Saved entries

/-- Buffer bytes (offset in the member's pool, length) of a rank's slices that a move at a position has still to read or write; `pos`
counts stored bytes. -/
def restOf (f base : Nat) : List Slice → Nat → List (Nat × Nat)
  | [], _ => []
  | x :: r, pos =>
    let n := frameBytes f * x.elems
    if n ≤ pos then restOf f base r (pos - n)
    else
      let e := pos / frameBytes f
      (base + 64 + x.offset + 8 * e, 8 * (x.elems - e)) :: restOf f base r 0

/-- The buffer bytes a move has still to pass. -/
def Move.rest (m : Move) : List (Nat × Nat) :=
  match m.member with
  | some (rank, _) => restOf m.map.ffmt m.base (m.map.ofRank rank) m.pos
  | none => []

/-- The buffer bytes of a move's next granule. -/
def Move.granule (m : Move) : Option (Nat × Nat) :=
  m.rest.head?.map (fun x => (x.1, Nat.min x.2 (8 * (256 / frameBytes m.map.ffmt))))

/-- One move was ordered before another: at an earlier boundary, or as a write-back at the boundary of a load. -/
def Move.before (x m : Move) : Bool := decide (x.ord < m.ord) || (x.ord == m.ord && !x.load && m.load)

/-- A load waits for the earlier write-backs of its own request; each granule of it for an earlier write-back that has still to read
its buffer there; a restore for the automaton it takes to be stored (R437, R438). -/
def loadWaits (s : State) (d : DieId) (m : Move) : Bool :=
  s.allMoves.any (fun x => !x.load && x.before m && ((x.task == m.task && x.reqid == m.reqid)
    || (x.member.isSome && x.member.map (·.2) == m.member.map (·.2) &&
        m.granule.any (fun g => x.rest.any (fun r => decide (r.1 < g.1 + g.2) && decide (g.1 < r.1 + r.2))))))
  || (m.member.isNone && (s.aut d m.aut.val).saving)

/-- Pairs expanded into a member's buffer. -/
def expand (f : Nat) : List PByte → Nat → List PByte
  | _, 0 => []
  | b, n + 1 =>
    let w := frameBytes f
    let p := fromFrame f (bytesNat (b.take w))
    natBytes 8 (pairBits p) ++ expand f (b.drop w) n

/-- (+0, +0) from a position on, for every slice of a list that follows it; `pos` counts stored bytes. -/
def zeroRest (s : State) (core : CoreId) (f base : Nat) : List Slice → Nat → State
  | [], _ => s
  | x :: r, pos =>
    let n := frameBytes f * x.elems
    if n ≤ pos then zeroRest s core f base r (pos - n)
    else
      let e := pos / frameBytes f
      let s1 := s.write (.pool core) (base + 64 + x.offset + 8 * e) (natBytes (8 * (x.elems - e)) 0)
      zeroRest s1 core f base r 0

/-- The arrival a load makes when every byte is in place, whatever failed (R436, R439). -/
def endLoad (s : State) (d : DieId) (n : Nat) (m : Move) (rank : Nat) (k : CtxId) : State :=
  arrival (dropMove s d n) (coreOf k) m.base (m.map.rankBytes rank)

/-- The next 256 stored bytes of a slice load. -/
def loadGranule (s : State) (d : DieId) (n : Nat) (m : Move) (rank : Nat) (k : CtxId) : State :=
  let sl := m.map.ofRank rank
  match sliceAt m.map.ffmt sl m.pos with
  | none => endLoad s d n m rank k
  | some (x, o) =>
    let w := frameBytes m.map.ffmt
    let cnt := Nat.min 256 (w * x.elems - o)
    let va := x.addr + BitVec.ofNat 64 o
    let (dm, lk) := frameCost s d m.part accUnitRead va cnt
    if moveStops s m.part lk then s
    else
      let s1 := touchRange (countMoved (charge s m.part dm lk) d cnt) d m.part accUnitRead va cnt
      match frameRead s1 d m.part va cnt with
      | .error c => endLoad (zeroRest (moveFailed s1 m c) (coreOf k) m.map.ffmt m.base sl m.pos) d n m rank k
      | .ok b =>
        let s2 := s1.write (.pool (coreOf k)) (m.base + 64 + x.offset + 8 * (o / w)) (expand m.map.ffmt b (cnt / w))
        let m1 := { m with pos := m.pos + cnt }
        if (sliceAt m.map.ffmt sl m1.pos).isNone then endLoad s2 d n m1 rank k else setMove s2 d n m1

/-- The next 256 bytes of the restore of a grammar segment, which takes effect with the last of them (R436, R316). -/
def loadSegment (s : State) (d : DieId) (n : Nat) (m : Move) : State :=
  let va := m.map.gseg + BitVec.ofNat 64 m.pos
  let (dm, lk) := frameCost s d m.part accUnitRead va 256
  if moveStops s m.part lk then s
  else
    let s1 := touchRange (countMoved (charge s m.part dm lk) d 256) d m.part accUnitRead va 256
    match frameRead s1 d m.part va 256 with
    | .error c => (moveFailed (dropMove s1 d n) m c).setAut d m.aut.val { Automaton.unbound with part := some m.part }
    | .ok b =>
      let seg := m.seg ++ b
      if m.pos + 256 < 2048 then setMove s1 d n { m with pos := m.pos + 256, seg := seg }
      else
        let u := restoreAut s1 d m.part seg
        (touchReads (dropMove s1 d n) d m.part (if u.grammar.toNat % 64 = 0 then [(u.grammar, 64)] else [])).setAut d m.aut.val u

/-- Event FIRKIN_LOAD (R436): the next part of load `n` of a die's Firkin. -/
def execEvFirkinLoad (s : State) : Out :=
  let d := s.arg.die
  match (s.die d).moves[s.arg.n]? with
  | none => .next s
  | some m =>
    if !m.load || loadWaits s d m then .next s
    else match m.member with
      | some (rank, k) => .next (loadGranule s d s.arg.n m rank k)
      | none => .next (loadSegment s d s.arg.n m)

/-- Pairs compressed by to_frame (R70). -/
def compress (f : Nat) : List PByte → Nat → List PByte
  | _, 0 => []
  | b, n + 1 =>
    let v := bytesNat (b.take 8)
    natBytes (frameBytes f) (toFrame f (pairHi v) (pairLo v)).1 ++ compress f (b.drop 8) n

/-- The automaton of a segment that is stored, or cannot be, is freed: at once taken by the request that waits for it (R437). -/
def freeSaved (s : State) (d : DieId) (m : Move) : State :=
  let u := s.aut d m.aut.val
  if m.member.isSome then s
  else s.setAut d m.aut.val
    (if u.restoring then { Automaton.unbound with part := u.part, restoring := true } else Automaton.unbound)

/-- A write-back ends, whole or by a failure. -/
def endWb (s : State) (d : DieId) (n : Nat) (m : Move) : State := wbEnded (freeSaved (dropMove s d n) d m) m

/-- A write-back whose bytes are all written ends once its flits are acknowledged (R445; DEDUCED, log 121). -/
def tryEndWb (s : State) (d : DieId) (n : Nat) (m : Move) : State :=
  if unackedOf s (· == m.flits d) then setMove s d n m else endWb s d n m

/-- Bytes of a write-back written at an address, with the move at its next position; the write-back ends with its last byte, or with a
failure. -/
def wbStep (s : State) (d : DieId) (n : Nat) (m : Move) (va : Word) (b : List PByte) (last : Bool) : State :=
  match frameWrite s d (m.flits d) m.part va b with
  | .error c => endWb (moveFailed s m c) d n m
  | .ok s2 =>
    let m1 := { m with pos := m.pos + b.length }
    if last then tryEndWb s2 d n m1 else setMove s2 d n m1

/-- The next 256 stored bytes of a slice write-back, from the buffer as it stood at the boundary. -/
def wbGranule (s : State) (d : DieId) (n : Nat) (m : Move) (rank : Nat) : State :=
  let sl := m.map.ofRank rank
  match sliceAt m.map.ffmt sl m.pos with
  | none => tryEndWb s d n m
  | some (x, o) =>
    let w := frameBytes m.map.ffmt
    let cnt := Nat.min 256 (w * x.elems - o)
    let va := x.addr + BitVec.ofNat 64 o
    let (dm, lk) := frameCost s d m.part accUnitWrite va cnt
    if moveStops s m.part lk then s
    else
      let s1 := touchRange (countMoved (charge s m.part dm lk) d cnt) d m.part accUnitWrite va cnt
      let b := (m.seg.drop (8 * (m.pos / w))).take (8 * (cnt / w))
      if anyPoison b then endWb (moveFailed s1 m codePoison) d n m
      else wbStep s1 d n m va (compress m.map.ffmt b (cnt / w)) (sliceAt m.map.ffmt sl (m.pos + cnt)).isNone

/-- The next 256 bytes of the write-back of a grammar segment (R437). -/
def wbSegment (s : State) (d : DieId) (n : Nat) (m : Move) : State :=
  let va := m.map.gseg + BitVec.ofNat 64 m.pos
  let (dm, lk) := frameCost s d m.part accUnitWrite va 256
  if 2048 ≤ m.pos then tryEndWb s d n m
  else if moveStops s m.part lk then s
  else
    let s1 := touchRange (countMoved (charge s m.part dm lk) d 256) d m.part accUnitWrite va 256
    wbStep s1 d n m va ((m.seg.drop m.pos).take 256) (decide (2048 ≤ m.pos + 256))
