/-- A gang that can be released is released: the members issue. Those of a deadline-class task issue core by core once the reclaim of
R415 has ended there. -/
def releaseGang (s : State) (n : Nat) : State :=
  match s.taskAt n with
  | none => s
  | some t =>
    if !releasable s t then s
    else
      let s1 := t.members.foldl beginsAfter (s.setTask n { t with st := .released, release := s.tsc })
      if t.dlcLike then (segment t.first t.gsize).foldl holdCore s1 else t.members.foldl startMember s1

/-- Event GANG_RELEASE (R400). -/
def execEvGangRelease (s : State) : Out := .next (releaseGang s s.arg.task)

/-! ## Reclaim of lent cores (R415, R416) -/

/-- The started copies of a borrower park with HELD 0; a claimed cstrm has ended before. -/
def Ctx.parkStarted (c : Ctx) : Ctx :=
  [EngineQ.ci, EngineQ.co].foldl (fun c q =>
    c.setEntries q ((c.queue q).entries.map (fun e => if e.started && !e.done then Entry.park 0 e else e))) c

/-- The deadline-class context of a core. -/
def dlcOf (s : State) (c : CoreId) : Option CtxId := (coreCtxs c).find? (fun k => (s.ctx k).placed && (s.ctx k).csr.dlc)

/-- Steps 2 and 3 of R415 have come to their end: the started MX, SQ and VX entries of the borrowers have run to completion, no claimed
cstrm still runs, and what is all written has completed (R229). -/
def canPark (s : State) (c : CoreId) : Bool :=
  (borrowers s c).all (fun k => !(s.ctx k).stillWrites && !(s.ctx k).copyHolds .co && !(s.ctx k).copyHolds .ci)

/-- Steps 1 to 3 of R415. -/
def holdAndPark (s : State) (c : CoreId) : State :=
  (borrowers s c).foldl (fun s k => s.modCtx k (fun x => { x.parkStarted with csr := { x.csr with hold := true } })) s

/-- Byte range of a context's slots under a split. -/
def slotRange (w : BitVec 12) (k : CtxId) : Nat × Nat := (16384 * splitBase w (numOf k), 16384 * splitSlots w (numOf k))

/-- A context's slots lie elsewhere under another split. -/
def rangeMoves (a b : BitVec 12) (k : CtxId) : Bool := slotRange a k != slotRange b k

/-- Step 4 of R415: the slots of the borrowers that move are spilled, and the core takes RSPLIT; the radio context's rows go with
it, and what its new range adds reads 0. -/
def spillCore (s : State) (c : CoreId) (radio : CtxId) : State :=
  let x := s.core c
  let old := x.accsplit
  if old = s.rsplit ∨ x.savedSplit.isSome then s
  else
    let moved := (borrowers s c).filter (rangeMoves old s.rsplit)
    let spill := moved.foldl (fun m k => let r := slotRange old k; m.write r.1 (x.acc.read r.1 r.2)) x.spill
    let a := slotRange old radio
    let b := slotRange s.rsplit radio
    let rows := if rangeMoves old s.rsplit radio then
        x.acc.write b.1 ((x.acc.read a.1 a.2 ++ natBytes b.2 0).take b.2)
      else x.acc
    let s1 := s.setCore c { x with acc := rows, spill := spill, savedSplit := some old, accsplit := s.rsplit }
    moved.foldl (fun s k => s.modCtx k (fun y => { y with spilled := true })) s1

• Exercise aim
Keeping every character as it is, restate the lines above that run from the line with "else match m.member with" through the line with "def compress (f", both included, and nothing else.

• Exercise result
    else match m.member with
      | some (rank, k) => .next (loadGranule s d s.arg.n m rank k)
      | none => .next (loadSegment s d s.arg.n m)

/-- Pairs compressed by to_frame (R70). -/
def compress (f : Nat) : List PByte → Nat → List PByte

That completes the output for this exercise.